━━━━━ DATA SUPPLIED
-- ==== Sys2Proof/Proofs/UpstreamKept.lean ====
section
/-! PROOFS. Every step keeps the Upstream Port, its claim and the parameters of SET FEED (R164, R188, R189, R193, R194,
R176). A block reaches the port by the notices it offers alone. -/

namespace Sys2Proof.Machine

/-! ### The port -/

/-- The port's stores, the place claimed and the RESTARTED notice that the start-up hold waits for. -/
structure UpstreamPort.Kept (u : UpstreamPort) (claimed : Bool) : Prop where
  places : u.replies.length + claimed.toNat ≤ 8
  claims : u.claims = claimed.toNat
  buffer : u.buffer.length ≤ 2
  held : (u.replies.filter isRestarted).length = u.hold.toNat

/-- A free line with the card above ready leaves no frame waiting. -/
def UpstreamPort.Rests (u : UpstreamPort) : Prop :=
  u.transmitting = none → u.readyAbove = true → u.replies = [] ∧ u.buffer = []

theorem State.upstreamInv_iff (s : State) :
    s.UpstreamInv ↔ s.upstream.Kept s.control.inHand.isSome ∧ s.upstream.Rests := by
  constructor
  · rintro ⟨hocc, hcl, hbuf, hheld, hrest⟩
    rw [UpstreamPort.occupied, hcl] at hocc
    exact ⟨⟨hocc, hcl, hbuf, hheld⟩, hrest⟩
  · rintro ⟨⟨hocc, hcl, hbuf, hheld⟩, hrest⟩
    refine ⟨?_, hcl, hbuf, hheld, hrest⟩
    rw [UpstreamPort.occupied, hcl]
    exact hocc

section
variable {u : UpstreamPort} {claimed : Bool}

/-- The choice of the arbiter keeps the stores and leaves no frame waiting at a line it could use. -/
theorem UpstreamPort.Kept.arbitrate (h : u.Kept claimed) : u.arbitrate.Kept claimed ∧ u.arbitrate.Rests := by
  obtain ⟨hplaces, hclaims, hbuffer, hheld⟩ := h
  by_cases hbusy : u.transmitting.isSome = true ∨ u.readyAbove = false
  · rw [UpstreamPort.arbitrate_waits hbusy]
    refine ⟨⟨hplaces, hclaims, hbuffer, hheld⟩, fun hfree hready => ?_⟩
    rcases hbusy with e | e
    · rw [hfree] at e
      cases e
    · rw [hready] at e
      cases e
  · obtain ⟨hfree, hready⟩ := not_or.1 hbusy
    rcases UpstreamPort.arbitrate_serves (Option.not_isSome_iff_eq_none.1 hfree) (Bool.eq_true_of_not_eq_false hready)
      with ⟨hr, hb, e⟩ | ⟨r, rs, hr, -, e⟩ | ⟨f, fs, hb, -, e⟩ <;> rw [e]
    · exact ⟨⟨hplaces, hclaims, hbuffer, hheld⟩, fun _ _ => ⟨hr, hb⟩⟩
    · rw [hr, List.length_cons] at hplaces
      refine ⟨⟨by simp only [UpstreamPort.beginOwn]; omega, hclaims, hbuffer, ?_⟩, (nomatch ·)⟩
      rw [hr, List.filter_cons] at hheld
      simp only [UpstreamPort.beginOwn]
      cases hrs : isRestarted r <;> cases hhold : u.hold <;> simp_all
    · rw [hb, List.length_cons] at hbuffer
      exact ⟨⟨hplaces, hclaims, by simp only [UpstreamPort.beginPassed]; omega, hheld⟩, (nomatch ·)⟩

theorem UpstreamPort.Kept.lost (h : u.Kept claimed) (n : Nat) : ({ u with lost := n } : UpstreamPort).Kept claimed :=
  ⟨h.places, h.claims, h.buffer, h.held⟩

theorem filter_restarted_append (rs : List Text) {body : Text} (h : isRestarted body = false) :
    ((rs ++ [body]).filter isRestarted).length = (rs.filter isRestarted).length := by
  rw [List.filter_append, List.filter_cons, h, List.filter_nil]
  simp

/-- A notice but RESTARTED, offered. -/
theorem UpstreamPort.Kept.offer (h : u.Kept claimed) (hr : u.Rests) {body : Text} (hb : isRestarted body = false) :
    (u.offer body).Kept claimed ∧ (u.offer body).Rests := by
  rcases u.offer_cases body with ⟨hroom, e⟩ | ⟨-, e⟩ <;> rw [e]
  · refine UpstreamPort.Kept.arbitrate ⟨?_, h.claims, h.buffer, (filter_restarted_append _ hb).trans h.held⟩
    rw [UpstreamPort.occupied, h.claims] at hroom
    rw [List.length_append, List.length_singleton]
    omega
  · exact ⟨h.lost _, hr⟩

/-- A reply but RESTARTED joins in the place it claimed. -/
theorem UpstreamPort.Kept.fill (h : u.Kept true) {body : Text} (hb : isRestarted body = false) :
    (u.fill body).Kept false ∧ (u.fill body).Rests := by
  have hplaces := h.places
  rw [UpstreamPort.fill_joins]
  refine UpstreamPort.Kept.arbitrate ⟨?_, ?_, h.buffer, (filter_restarted_append _ hb).trans h.held⟩
  · rw [List.length_append, List.length_singleton]
    exact hplaces
  · rw [h.claims]
    rfl

end

/-! ### The notices of the blocks -/

/-- A port that notices have been offered to, none of them a RESTARTED notice. -/
inductive UpstreamPort.Offers (u : UpstreamPort) : UpstreamPort → Prop where
  | none : Offers u u
  | offer {v : UpstreamPort} {body : Text} (h : Offers u v) (hb : isRestarted body = false) : Offers u (v.offer body)

theorem UpstreamPort.Offers.trans {u v w : UpstreamPort} (h : u.Offers v) (hw : v.Offers w) : u.Offers w := by
  induction hw with
  | none => exact h
  | offer _ hb ih => exact ih.offer hb

theorem UpstreamPort.Offers.kept {u v : UpstreamPort} {claimed : Bool} (hv : u.Offers v) (h : u.Kept claimed)
    (hr : u.Rests) : v.Kept claimed ∧ v.Rests := by
  induction hv with
  | none => exact ⟨h, hr⟩
  | offer _ hb ih => exact ih.1.offer ih.2 hb

theorem isRestarted_noticeBody {unit kind : Byte} (fs : Text) (h : kind ≠ 0x01) :
    isRestarted (noticeBody unit kind fs) = false := by
  rw [isRestarted, show byteAt (noticeBody unit kind fs) 2 = kind from rfl, beq_false_of_ne h, Bool.and_false]

section
variable {s : State}

theorem State.raise_offers (s : State) {kind : Byte} (fs : Text) (h : kind ≠ 0x01) :
    s.upstream.Offers (s.raise kind fs).upstream := .offer .none (isRestarted_noticeBody fs h)

theorem State.raiseAll_offers (s : State) {ns : List (Byte × Text)} (h : ∀ n ∈ ns, n.1 ≠ 0x01) :
    s.upstream.Offers (s.raiseAll ns).upstream := by
  induction ns generalizing s with
  | nil => exact .none
  | cons n ns ih =>
    exact (s.raise_offers n.2 (h n List.mem_cons_self)).trans (ih _ fun m hm => h m (List.mem_cons_of_mem _ hm))

theorem backNotice_kinds (l : LineNo) (i : ModuleNo) (m : BoardModule) : ∀ n ∈ backNotice l i m, n.1 ≠ 0x01 := by
  rw [backNotice]
  split
  · intro n hn
    obtain rfl := List.mem_singleton.1 hn
    exact (by decide : (0x07 : Byte) ≠ 0x01)
  · exact fun n hn => (nomatch hn)

theorem darkNotice_kinds (l : LineNo) (i : ModuleNo) (m : BoardModule) : ∀ n ∈ darkNotice l i m, n.1 ≠ 0x01 := by
  rw [darkNotice]
  split
  · intro n hn
    obtain rfl := List.mem_singleton.1 hn
    exact (by decide : (0x06 : Byte) ≠ 0x01)
  · exact fun n hn => (nomatch hn)

theorem State.boardNotice_offers (s : State) (l : LineNo) (b : BoardLine) {ns : List (Byte × Text)}
    (h : ∀ n ∈ ns, n.1 ≠ 0x01) : s.upstream.Offers (((s.setBoard l b).raiseAll ns).chooseBoard l).upstream :=
  State.raiseAll_offers (s.setBoard l b) h

theorem acceptAt_offers (l : LineNo) (i : ModuleNo) (s : State) : s.upstream.Offers (acceptAt l i s).upstream :=
  s.boardNotice_offers l _ (backNotice_kinds _ _ _)

theorem holdAt_offers (l : LineNo) (i : ModuleNo) (t : Transfer) (s : State) :
    s.upstream.Offers (holdAt l i t s).upstream := s.boardNotice_offers l _ (backNotice_kinds _ _ _)

theorem missAt_offers (l : LineNo) (i : ModuleNo) (t : Transfer) (s : State) :
    s.upstream.Offers (missAt l i t s).upstream := s.boardNotice_offers l _ (darkNotice_kinds _ _ _)

/-! The notices of a Tape Channel are all TAPE_LEVEL. -/

/-- Notices, none of them a RESTARTED notice. -/
abbrev Notices (ns : List (Byte × Text)) : Prop := ∀ n ∈ ns, n.1 ≠ 0x01

theorem notices_nil : Notices [] := fun _ hn => (nomatch hn)

theorem notices_level (ch : Channel) (before after : Nat) (cause : Byte) (lateness backlog : Nat) :
    Notices [levelNotice ch before after cause lateness backlog] := fun n hn => by
  obtain rfl := List.mem_singleton.1 hn
  exact (by decide : (0x05 : Byte) ≠ 0x01)

theorem TapeChannel.printStart_notices (ch : Channel) (fl : Text) (now : BitVec 32) (c : TapeChannel) :
    Notices (c.printStart ch fl now).2 := by
  unfold TapeChannel.printStart
  dsimp only
  split
  · exact notices_nil
  · split
    · exact notices_nil
    · exact notices_level _ _ _ _ _ _

theorem TapeChannel.startIfIdle_notices (ch : Channel) (fl : Text) (now : BitVec 32) (c : TapeChannel) :
    Notices (c.startIfIdle ch fl now).2 := by
  rw [TapeChannel.startIfIdle]
  split
  · exact TapeChannel.printStart_notices _ _ _ _
  · exact notices_nil

theorem TapeChannel.force_notices (ch : Channel) (fl : Text) (c : TapeChannel) : Notices (c.force ch fl).2 := by
  unfold TapeChannel.force
  split
  · exact notices_nil
  · exact notices_level _ _ _ _ _ _

theorem TapeChannel.take_notices (ch : Channel) (fl : Text) (now : BitVec 32) (i : TapeItem) (c : TapeChannel) :
    Notices (c.take ch fl now i).2 := by
  unfold TapeChannel.take
  dsimp only
  split
  · exact notices_nil
  · split
    · exact notices_nil
    · split
      · exact TapeChannel.startIfIdle_notices _ _ _ _
      · split
        · exact TapeChannel.force_notices _ _ _
        · exact notices_nil

theorem TapeChannel.charSent_notices (ch : Channel) (fl : Text) (now : BitVec 32) (c : TapeChannel) :
    Notices (c.charSent ch fl now).2 := by
  unfold TapeChannel.charSent
  dsimp only
  split
  · exact notices_nil
  · split
    · exact notices_nil
    · split
      · exact notices_nil
      · exact TapeChannel.printStart_notices _ _ _ _

theorem TapeChannel.flashExpiry_notices (ch : Channel) (fl : Text) (now : BitVec 32) (c : TapeChannel) :
    Notices (c.flashExpiry ch fl now).2 := by
  unfold TapeChannel.flashExpiry
  dsimp only
  split
  · exact TapeChannel.startIfIdle_notices _ _ _ _
  · exact notices_nil

theorem State.tookTape_offers (s : State) (ch : Channel) {r : TapeChannel × List (Byte × Text)} (h : Notices r.2) :
    s.upstream.Offers (s.tookTape ch r).upstream := by
  have hset := State.raiseAll_offers (s.setTape ch r.1) h
  rwa [State.setTape_upstream] at hset

/-! The Feed Receiver. -/

theorem State.returnLive_offers (s : State) : s.upstream.Offers s.returnLive.upstream := by
  rcases h : s.feed.feedState with _ | _
  · rw [State.returnLive_live h]
    exact .none
  · rw [State.returnLive_quiet h, State.tellTerminals, State.tellBoards_frame]
    exact State.raise_offers _ [] (by decide)

theorem State.goQuiet_offers (s : State) : s.upstream.Offers s.goQuiet.upstream := by
  unfold State.goQuiet
  dsimp only
  rw [State.tellTerminals, State.tellBoards_frame]
  exact State.raise_offers _ [] (by decide)

theorem State.sequence_offers (s : State) (n : Byte) : s.upstream.Offers (s.sequence n).upstream := by
  unfold State.sequence
  dsimp only
  split
  · exact State.raise_offers _ _ (by decide)
  · exact .none

theorem State.dataChecked_offers (s : State) (body : Text) : s.upstream.Offers (s.dataChecked body).upstream := by
  have hrest (u : State) : u.restartSilence.upstream = u.upstream := by rw [State.restartSilence_frame]
  rw [State.dataChecked, hrest]
  split
  · exact (State.sequence_offers _ _).trans (State.returnLive_offers _)
  · exact State.returnLive_offers _

theorem State.checked_offers (s : State) (f : Frame) : s.upstream.Offers (s.checked f).upstream := by
  have hrepeat (u : State) : (if s.repeats f.body then u.repeatFrame f else u).upstream = u.upstream := by
    split
    · rw [State.repeatFrame_frame]
    · rfl
  unfold State.checked
  dsimp only
  rw [hrepeat, State.sortChecked]
  split
  · rw [State.sortData_frame]
    exact State.dataChecked_offers s.countFrame f.body
  · split
    · rw [State.sortControl_frame]
      exact .none
    · exact .none

/-! The Terminal Line Controllers. -/

theorem State.answerTaken_offers (s : State) (t : TermNo) : s.upstream.Offers (s.answerTaken t).upstream := by
  by_cases h : (s.terminals[t]).state = .online
  · rw [State.answerTaken_online h]
    exact .none
  · rw [State.answerTaken_returns h]
    exact State.raise_offers _ _ (by decide)

theorem State.missTerm_offers (s : State) (t : TermNo) : s.upstream.Offers (s.missTerm t).upstream := by
  unfold State.missTerm
  dsimp only
  split
  · exact .none
  · split
    · exact .none
    · exact State.raise_offers _ _ (by decide)

theorem State.beginSelect_upstream (s : State) (l : LineNo) (x : Transaction) :
    (s.beginSelect l x).upstream = s.upstream := by rw [State.beginSelect_frame]

theorem State.endTransaction_upstream (s : State) (l : LineNo) : (s.endTransaction l).upstream = s.upstream := by
  rw [State.endTransaction_frame]

theorem State.receivedAt_offers (s : State) (t : TermNo) (c : Carried) :
    s.upstream.Offers (s.receivedAt t c).upstream := by
  have ha := State.answerTaken_offers s t
  unfold State.receivedAt
  dsimp only
  generalize s.answerTaken t = v at ha ⊢
  cases c with
  | queued =>
    rw [State.freePlaces_frame]
    exact ha
  | entry | length => exact ha

theorem TermMove.offers {u : State} {l : LineNo} (hm : TermMove s l u) : s.upstream.Offers u.upstream := by
  cases hm with
  | pollSent | selectSent => exact .none
  | nothing =>
    rw [State.beginSelect_upstream]
    exact State.answerTaken_offers _ _
  | request reply hx hh hq hu =>
    rw [State.beginSelect_upstream, hu.frame]
    exact State.answerTaken_offers _ _
  | @alertSet x k a reply =>
    have ha := State.answerTaken_offers s (termOf l x.drop)
    generalize s.answerTaken (termOf l x.drop) = v at ha ⊢
    rw [State.beginSelect_upstream, State.evaluate_frame]
    exact ha
  | retry =>
    rw [State.beginSelect_upstream]
    exact State.answerTaken_offers _ _
  | received c =>
    rw [State.endTransaction_upstream]
    exact State.receivedAt_offers _ _ _
  | busy =>
    rw [State.endTransaction_upstream]
    exact State.answerTaken_offers (s.countBusy l) _
  | missed =>
    rw [State.endTransaction_upstream, State.restoreMissed_frame]
    exact State.missTerm_offers (s.countMiss l) _
  | unheard | unheardRetry | unheardBusy | unheardMiss =>
    rw [State.endTransaction_upstream]
    exact .none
━━━━━━━━━━
TASK ITEM ->
Write out exactly the lines that fall from the line with "rwa [State.setTape_upstream] at hset" to the line with "theorem State.sequence_offers (s" in the records above, keeping both ends.

WRITTEN REPLY ->
  rwa [State.setTape_upstream] at hset

/-! The Feed Receiver. -/

theorem State.returnLive_offers (s : State) : s.upstream.Offers s.returnLive.upstream := by
  rcases h : s.feed.feedState with _ | _
  · rw [State.returnLive_live h]
    exact .none
  · rw [State.returnLive_quiet h, State.tellTerminals, State.tellBoards_frame]
    exact State.raise_offers _ [] (by decide)

theorem State.goQuiet_offers (s : State) : s.upstream.Offers s.goQuiet.upstream := by
  unfold State.goQuiet
  dsimp only
  rw [State.tellTerminals, State.tellBoards_frame]
  exact State.raise_offers _ [] (by decide)

theorem State.sequence_offers (s : State) (n : Byte) : s.upstream.Offers (s.sequence n).upstream := by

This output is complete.